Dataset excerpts
==*==

/-- CORE_ADRn.addr (R45). -/
def adrVal (s : State) (c n : Nat) : Nat := getF s (coreReg c (oCoreAdr + 8 * n)) 47 0

/-- The descriptor advances once by 64 × adv, adv signed (R45). -/
def adrAdvance (s : State) (c n : Nat) : State :=
  let r := coreReg c (oCoreAdr + 8 * n)
  setF s r 47 0 (patternOf 48 (adrVal s c n + 64 * signedOf 16 (getF s r 63 48)))

/-- An address of n granules lies in the stacked memory of the core's own field (R316). -/
def inOwnField (c addr n : Nat) : Bool :=
  let f := fieldOfCore c
  decide (memBase f ≤ addr) && decide (addr + 64 * n ≤ memBase (f + 1))

/-- The first granule address of a run outside the core's own field (R316). -/
def firstOutside (c addr n : Nat) : Nat :=
  (((List.range n).map fun i => addr + 64 * i).find? fun a => !inOwnField c a 1).getD addr

/-- kind[50:48] and addr[47:0] of a detail word (R538). -/
def memDetail (kind a : Nat) : Nat := kind % 8 * 2 ^ 48 + a % 2 ^ 48

/-- Records CORE_MEM_FAULT: kind and address; the first record stands until its valid bit is cleared. -/
def memFault (s : State) (c kind addr : Nat) : State :=
  let r := coreReg c oCoreMemFault
  if getB s r 63 then s else setReg s r (BitVec.ofNat 64 (2 ^ 63 + kind % 8 * 2 ^ 60 + addr % 2 ^ 48))

/-- What check 2 finds: the slot, and the address of an MPUT that fails R316. -/
def boundFail (s : State) (c : Nat) (w : W256) : Option (Nat × Option Nat) :=
  let x := getCore s c
  let ts := taskTsize s c x.task
  let m := mxRanges (slotM w)
  let v := slotV w
  let mv := mvRanges (slotX w)
  if !tileInBound (m.1 ++ m.2) ts then some (1, none)
  else if (match v with | some y => !vxInBound s c y ts | none => false) then some (2, none)
  else if !tileInBound (mv.1 ++ mv.2) ts then some (moveSlotCode w, none)
  else
    let put := match slotX w with
      | .mput _ adr g ofs => let a := adrVal s c adr + 64 * ofs
        if inOwnField c a (g + 1) then none else some (firstOutside c a (g + 1))
      | _ => none
    match put with
    | some a => some (3, some a)
    | none => match nextWord x w with
      | some n => if 0 ≤ n ∧ n < taskWords s c x.task then none else some (0, none)
      | none => none

/-- The granules that an overlay's words lie in: first address, how many (R63). -/
def ovlSpan (s : State) (c : Nat) (w : W256) : Nat × Nat :=
  let r := coreReg c (oCoreOvl + 8 * wOvlIdx w)
  let a := getF s r 47 0
  (a / 64 * 64, (a % 64 + 32 * (getF s r 63 56 + 1) + 63) / 64)

/-- The first granule of a decision point's overlay that lies outside the core's field (R316), if one does. R316 does not
say when an overlay's address is checked: it is checked as the word would issue, with R63's check and in slot 0 (DESIGN
CHOICE, log 115). -/
def overlayOutside (s : State) (c : Nat) (w : W256) : Option Nat :=
  if wDp w && wOvlEn w then
    let (a, n) := ovlSpan s c w
    if inOwnField c a n then none else some (firstOutside c a n)
  else none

==*==

> **Task objective**: Exactly the lines from the start of the entries through the one bearing "word (R538). -/" are to be output, with both ends included.

> **Response to this exercise**:
/-- CORE_ADRn.addr (R45). -/
def adrVal (s : State) (c n : Nat) : Nat := getF s (coreReg c (oCoreAdr + 8 * n)) 47 0

/-- The descriptor advances once by 64 × adv, adv signed (R45). -/
def adrAdvance (s : State) (c n : Nat) : State :=
  let r := coreReg c (oCoreAdr + 8 * n)
  setF s r 47 0 (patternOf 48 (adrVal s c n + 64 * signedOf 16 (getF s r 63 48)))

/-- An address of n granules lies in the stacked memory of the core's own field (R316). -/
def inOwnField (c addr n : Nat) : Bool :=
  let f := fieldOfCore c
  decide (memBase f ≤ addr) && decide (addr + 64 * n ≤ memBase (f + 1))

/-- The first granule address of a run outside the core's own field (R316). -/
def firstOutside (c addr n : Nat) : Nat :=
  (((List.range n).map fun i => addr + 64 * i).find? fun a => !inOwnField c a 1).getD addr

/-- kind[50:48] and addr[47:0] of a detail word (R538). -/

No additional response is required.